What to do: Select every line below containing the word "lies".

Dataset content:
-- ==== Sys2Proof/WellFormed.lean ====
section
/-! DEFINITION. Which instruction terms are operations of a silicon with `NUM_EPS` endpoints (R62), and which
parameter values are parameters of the block at all (R3, R64, R149, U8). -/

namespace Sys2Proof

/-- The one check the types of `Instr` do not make: a FIFO operation names an endpoint below `NUM_EPS` (R62). -/
def Instr.wf (numEps : Nat) : Instr → Bool
  | .wrfifo e _ _ => decide (e.val < numEps)
  | .rdfifo e _ _ => decide (e.val < numEps)
  | .rd8 _ => true
  | .rd16 _ => true
  | .rd32 _ => true
  | .wr8 _ _ => true
  | .wr16 _ _ => true
  | .wr32 _ _ => true
  | .configure => true
  | .irq _ => true
  | .start => true
  | .stop => true
  | .getmode => true
  | .getcable => true
  | .tryidle => true
  | .attach => true
  | .detach => true

/-! ## Configuration tables (R149) -/

/-- A requested size the formula of R133 does not round: at most 8, or a power of two (R149). -/
def sizeOk (req : BitVec 16) : Bool :=
  decide (req.toNat ≤ minFifoBytes) || decide (req.toNat = 1 <<< req.toNat.log2)

/-- Two entries that name the same direction of the same endpoint (R149). -/
def FifoEntry.clash (a b : FifoEntry) : Bool :=
  decide (a.ep = b.ep) &&
    match a.style, b.style with
    | .tx, .rx => false
    | .rx, .tx => false
    | _, _ => true

/-- A well-formed table: endpoint 0 not named, no direction named twice, no size above 8 that is not a power of two
(R149). It may be out of order and leave gaps; an index at or above `NUM_EPS` is not ill-formed but an error (R134). -/
def tableWf : List FifoEntry → Bool
  | [] => true
  | c :: rest => decide (c.ep ≠ 0) && sizeOk c.maxpacket && rest.all (fun d => !c.clash d) && tableWf rest

/-! ## Parameter bounds (R3) -/

/-- Byte ranges `[off, off + size)` that share no byte. -/
def disjointRange (a b : Nat × Nat) : Bool := decide (a.1 + a.2 ≤ b.1) || decide (b.1 + b.2 ≤ a.1)

/-- Every two ranges of the list are disjoint. -/
def disjointRanges : List (Nat × Nat) → Bool
  | [] => true
  | r :: rest => rest.all (disjointRange r) && disjointRanges rest

/-- The endpoint indices of the silicon, ascending. -/
def allEps (p : Params) : List EpIdx := (List.finRange 16).filter (fun e => decide (e.val < p.numEps))

/-- The endpoint indices 1..N-1, ascending (R140, R182). -/
def epsFrom1 (p : Params) : List EpIdx := (allEps p).filter (fun e => decide (1 ≤ e.val))

/-- The offset and size in bytes of every register of the register space (R23, R29, R64): the four size and offset
registers only with `HW_DYNFIFO`, the ports on the direct variant (R40). -/
def RegMap.spaceRanges (p : Params) (m : RegMap) : List (Nat × Nat) :=
  [(m.power, 1), (m.intrtx, 2), (m.intrrx, 2), (m.intrtxe, 2), (m.intrrxe, 2), (m.intrusb, 1), (m.intrusbe, 1),
   (m.index, 1), (m.testmode, 1), (m.devctl, 1), (m.fifosize.window, 1)]
  ++ (if p.hwDynFifo then
        [(m.txfifosz.window, 1), (m.rxfifosz.window, 1), (m.txfifoadd.window, 2), (m.rxfifoadd.window, 2)]
        ++ (allEps p).flatMap (fun e =>
              (m.txfifosz.flat.toList.map fun f => (tget f e, 1)) ++ (m.rxfifosz.flat.toList.map fun f => (tget f e, 1))
              ++ (m.txfifoadd.flat.toList.map fun f => (tget f e, 2))
              ++ (m.rxfifoadd.flat.toList.map fun f => (tget f e, 2)))
      else [])
  ++ (allEps p).flatMap (fun e => m.fifosize.flat.toList.map fun f => (tget f e, 1))
  ++ (match p.fifoVariant with
      | .directBurst => (allEps p).map (fun e => (tget m.fifo e, 4))
      | .bridgeWord => [])

/-- The addresses and sizes of the bridge's length registers and windows, on the bridge variant (R3, R52). -/
def RegMap.bridgeRanges (p : Params) (m : RegMap) : List (Nat × Nat) :=
  match p.fifoVariant with
  | .directBurst => []
  | .bridgeWord =>
      [(m.brEp0Conf, 4)]
      ++ (epsFrom1 p).flatMap (fun e => [(tget m.brTxConf e, 4), (tget m.brRxConf e, 4)])
      ++ (allEps p).flatMap (fun e => [(tget m.brFifoSync e, 4), (tget m.brFifoAsync e, 4)])

/-- Every register of the active map. -/
def RegMap.ranges (p : Params) (m : RegMap) : List (Nat × Nat) := m.spaceRanges p ++ m.bridgeRanges p

/-- The named bits of a byte lie in it and are distinct. -/
def bitsWf (w : Nat) (l : List Nat) : Bool := l.all (fun b => decide (b < w)) && decide l.Nodup

/-- A field lies in a register of `w` bits. -/
def BitField.wf (w : Nat) (f : BitField) : Bool := decide (f.low + f.width ≤ w)

/-- A bit of a register of `w` bits that lies outside the field. -/
def BitField.leaves (w b : Nat) (f : BitField) : Bool :=
  decide (b < w) && (decide (b < f.low) || decide (f.low + f.width ≤ b))

/-- A legal register map: no two registers overlap (R64); those of the register space are naturally aligned (R49) and
inside the 16-bit offset space (R41), while the bridge's own addresses are any (R3); named bits are distinct and inside
their registers; each field lies in its register, apart from the flag beside it, and holds what the block puts in it: a
size code of 4 bits and an offset of 13 (R67, R68, R148). -/
def RegMap.wf (p : Params) (m : RegMap) : Bool :=
  disjointRanges (m.ranges p)
  && (m.spaceRanges p).all (fun r => decide (r.1 % r.2 = 0) && decide (r.1 + r.2 ≤ 65536))
  && bitsWf 8 [m.usb.suspend, m.usb.resume, m.usb.reset, m.usb.connect, m.usb.disconnect, m.usb.sessReq, m.usb.vbusErr]
  && bitsWf 8 [m.dc.session, m.dc.hostreq, m.dc.hm, m.dc.vbusLo, m.dc.vbusHi, m.dc.lsdev, m.dc.fsdev, m.dc.bdevice]
  && bitsWf 8 [m.pw.ensuspend, m.pw.suspendm, m.pw.resume, m.pw.reset, m.pw.hsmode, m.pw.hsenab, m.pw.softconn,
               m.pw.isoupdate]
  && bitsWf 32 [m.port.connection, m.port.enable, m.port.lowSpeed, m.port.highSpeed, m.port.cConnection]
  && m.szCode.wf 8 && decide (4 ≤ m.szCode.width) && m.szCode.leaves 8 m.szDouble
  && m.addOff.wf 16 && decide (13 ≤ m.addOff.width)
  && m.brLen.wf 32 && m.brEp0Len.wf 32 && m.brEp0Len.leaves 32 m.brEp0DirBit

/-! ## Size descriptors (U8) -/

/-- A usable size descriptor: absent, or with both nibbles non-zero (R140, R141, U8). -/
def descOk (d : Byte) : Bool :=
  decide (d = 0) || (decide (d.extractLsb' 0 4 ≠ 0) && decide (d.extractLsb' 4 4 ≠ 0))

/-- No size descriptor of the silicon is ill-formed (U8; log 22). -/
def descsWf (p : Params) : Bool := (epsFrom1 p).all fun e => descOk (tget p.hwSizeDesc e)

/-- The constraints R3 puts on the parameters, with the table or the size descriptors well formed where they are used
(R149, U8). -/
def Params.wf (p : Params) : Bool :=
  decide (1 ≤ p.numEps) && decide (p.numEps ≤ 16)
  && decide (64 ≤ p.fifoRamBytes) && decide (p.fifoRamBytes ≤ 65536) && decide (p.fifoRamBytes % 8 = 0)
  && !p.rolesCompiled.isEmpty
  && (match p.allocMode with
      | .table => tableWf p.fifoTable
      | .discovered => descsWf p)
  && decide (1 ≤ p.idleDelay)
  && p.regMap.wf p

end Sys2Proof
end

Response below:
/-- A field lies in a register of `w` bits. -/
/-- A bit of a register of `w` bits that lies outside the field. -/
their registers; each field lies in its register, apart from the flag beside it, and holds what the block puts in it: a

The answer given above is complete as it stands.